Adam and Hoss went with their father that day, leaving Marie to deal with final preparations.  She had her hands full, helping Hop Tseng with the meal preparation, doing the household chores and keeping an eye on a very active four-year-old boy.  Marie had just put the finishing touches to the great room and walked into the kitchen to get a drink for her and Little Joe.  She decided to try to interest Little Joe in something that might keep him occupied so she could make final preparations – then she would put him down for a nap and get dressed herself.  “Little Joe, would you go out and water the flowers in our garden for me?”  She knew that he would get wet and dirty, but she could use the time very wisely and she had to give him a bath anyway.

“Sure, Mama.”

“Now, Little Joe, you can’t carry the big bucket, so you will have to carry the dipper full and give each plant a dipperful.”  She figured this would keep him busy for long enough.  He enthusiastically ran towards the door to start his new task.  Little Joe was halfway finished when the bucket ran out of water.  He ran to the door of the house and looked for his mother to come and fill it up, but he didn’t see her.  He decided to avoid Hop Tseng, who had been mighty touchy this morning, doing lots of grumbling.  “I know,” he said out loud, “I bet Luther can help me,” and he ran to the bunkhouse to see if Luther could help him get the bucket refilled.  Luther had moved from his bed to a chair now, but his leg was still propped up.

“Luther, can you walk yet?” asked the small boy.

“Not yet, Little Joe.  Doc says one more week, though, and then I can begin to put some weight on my laig.”

Little Joe’s face had a temporary frown as he considered his water problem, but then he saw that Luther was smoking a pipe and he became fascinated with it.  “Hey Luther, can you make those rings of smoke like my Papa can?” he asked.

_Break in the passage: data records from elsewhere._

/-- VC3 packets act on this device: the downstream device stamps a TIME request of its upstream device, takes its LOCKED and answers, and
an answer is stamped at the upstream device; MGMT packets set the master heard, the device ID, routes, circuits, the upstream port and
steps; AUTH packets keep the partner's certificate and nonce. A packet for another device goes on to the port of its route, with one hop
more. -/
def Obligations.ManagementPacketsAct : Prop :=
  ∀ (s : State) (x : PktIn) (id : Nat) (ep : BitVec 16) (m dev : BitVec 12) (up dep : BitVec 4) (at0 : Nat) (fr : Int)
    (rs : List (Nat × W32)) (ctrl : W64) (bud : BitVec 16) (slots : List Nat) (lk : Bool) (cert nonce serial : List Byte) (pn : BitVec 4)
    (out : Nat),
    let h := x.hdr
    let goes := fun (i : Instr) (p : State → Prop) => ∃ t, exec i s = .next t ∧ t.cores = s.cores ∧ t.hbm = s.hbm ∧ t.host = s.host
      ∧ t.jobs = s.jobs ∧ t.cfg = s.cfg ∧ p t
    let mg := fun (b : MgmtBody) (p : State → Prop) => (Instr.pktMgmt x b).wf = true → goes (.pktMgmt x b) p
    let sends := fun (t : State) (b : Own) => ∃ y, (t.port x.port).txq = (s.port x.port).txq ++ [y] ∧ y.own = some b
    let now := s.clk.tbt.toNat
    (accepted s x 0x10 → s.clk.follows x.port = true → s.clk.lost = [] → (Instr.pktTime x (.request lk)).wf = true →
      goes (.pktTime x (.request lk)) fun t => t.clk = { s.clk with timeAt := some now, locked := lk }
        ∧ (t.port x.port).tArr = some now ∧ (t.port x.port).tDep = none ∧ sends t (.time .answer))
    ∧ (accepted s x 0x10 → s.clk.follows x.port = false → (s.port x.port).tDep.isSome = true → (Instr.pktTime x .answer).wf = true →
      goes (.pktTime x .answer) fun t => t.clk = s.clk ∧ (t.port x.port).tArr = some now ∧ (t.port x.port).tDep = (s.port x.port).tDep)
    ∧ (accepted s x 0x11 →
      (s.fab.role ≠ 1 → mg (.heartbeat ep m serial) fun t => t.fab.epoch = ep.toNat ∧ t.fab.masterId = m.toNat
        ∧ t.fab.heard = now ∧ t.fab.role = s.fab.role)
      ∧ (s.fab.role = 1 → (s.fab.epoch < ep.toNat ∨ s.fab.epoch = ep.toNat ∧ m.toNat < s.fab.devId) →
        mg (.heartbeat ep m serial) fun t => t.fab.role = 0 ∧ t.clk.master = false ∧ t.fab.masterId = m.toNat)
      ∧ (s.fab.role = 1 → s.fab.epoch = ep.toNat → m.toNat = s.fab.devId → serialNum serial < serialNum s.mss.serial →
        mg (.heartbeat ep m serial) fun t => t.fab.role = 2 ∧ t.clk.master = false ∧ t.fab.idValid = false)
      ∧ (s.fab.idValid = false → mg (.assignId dev ep m) fun t => t.fab.devId = dev.toNat ∧ t.fab.idValid = true
        ∧ t.fab.masterId = m.toNat)
      ∧ (s.fab.idValid = true → mg (.assignId dev ep m) fun t => t.fab.devId = s.fab.devId)
      ∧ mg (.routes rs) (fun t => t.fab.newRt = s.fab.newRt ++ rs.filter (fun r => r.1 < 4096) ∧ t.fab.rt = s.fab.rt)
      ∧ (id < 4096 → mg (.circuit id ctrl bud slots) fun t => tget Circ.none t.fab.circ id = circOf ctrl.toNat bud.toNat 0xFF
        ∧ ∀ j, j ≠ id → tget Circ.none t.fab.circ j = tget Circ.none s.fab.circ j)
      ∧ (id < 4096 → mg (.removeCircuit id) fun t => (tget Circ.none t.fab.circ id).gone = true
        ∧ ∀ j, j ≠ id → tget Circ.none t.fab.circ j = tget Circ.none s.fab.circ j)
      ∧ mg (.timeUpstream up dev dep) (fun t => t.clk.upstream.toNat = up.toNat + 2 ^ 4 * dev.toNat + 2 ^ 16 * dep.toNat + 2 ^ 31)
      ∧ mg (.step at0 fr) (fun t => t.clk.steps = s.clk.steps ++ [(at0, fr)] ∧ t.clk.tbt = s.clk.tbt))
    ∧ (let p := s.port x.port
      h.type = 0x12 → p.state = 2 → h.seq.toNat = p.seqRx → x.stomp = false → PktGood x p.enc = true → h.vc = 3 → h.hops ≠ 15 →
      ((Instr.pktAuth x (.chain cert pn)).wf = true → goes (.pktAuth x (.chain cert pn)) fun t => (t.port x.port).cert = cert
        ∧ (t.port x.port).state = 2 ∧ t.fab = s.fab)
      ∧ ((Instr.pktAuth x (.nonce nonce)).wf = true → goes (.pktAuth x (.nonce nonce)) fun t =>
        (t.port x.port).nonces = p.nonces ++ nonce ∧ t.fab = s.fab ∧ ∃ sig, sends t (.auth (.signature sig))))
    ∧ (let p := s.port x.port
      p.state = 4 → h.seq.toNat = p.seqRx → x.stomp = false → PktGood x p.enc = true → typeOk h.type.toNat h.vc.toNat = true →
      h.hops ≠ 15 → fabDev h.addr.toNat ≠ s.fab.devId → h.vc ≠ 0 → s.route (fabDev h.addr.toNat) = some out → out ≠ x.port →
      (s.port out).state = 4 → s.fab.moved = [] →
      (Instr.pktTransit x).wf = true → goes (.pktTransit x) fun t => t.clk = s.clk ∧ t.plane = s.plane
        ∧ ∃ y, (t.port out).txq = (s.port out).txq ++ [y] ∧ y.hdr = { h with hops := h.hops + 1 } ∧ y.data = x.data
          ∧ y.via = some x.port)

“Huh, well now, let’s jest see, Little Joe.  I ain’t done that in a long time.  I usta could, though.”  With that he began to take some serious puffs on the pipe and worked on perfecting his smoke rings – to the delight of Little Joe.  Little Joe climbed up in the chair next to Luther and watched the smoke rings and began to ask questions of the ranch hand.  Before long, Luther was regaling Little Joe with tales from his past as a logger, a sailor and his job before the Ponderosa, a crewman for a traveling circus.  The adventures, accent, and colorful vocabulary that Luther knew fascinated little Joe.  He was imagining life as a circus worker when he first heard Marie calling him.  “Uh, oh, Luther, I better get out of here.  Mama is calling.”

“Come back anytime, Little Joe, I shore could use the company,” Luther called as Little Joe scampered out of the side door of the bunkhouse and around to the flower garden.

“Joseph, where were you?  You haven’t finished watering the flowers.”

“I ran out of water, Mama, and you told me I couldn’t try to get some from the well and I didn’t see you or Hop Tseng.”

Marie interrupted by saying, “Well, okay.  Here, we will fill the bucket together and then we will finish the flowers together.”  Marie filled the water bucket and together they quickly finished the watering.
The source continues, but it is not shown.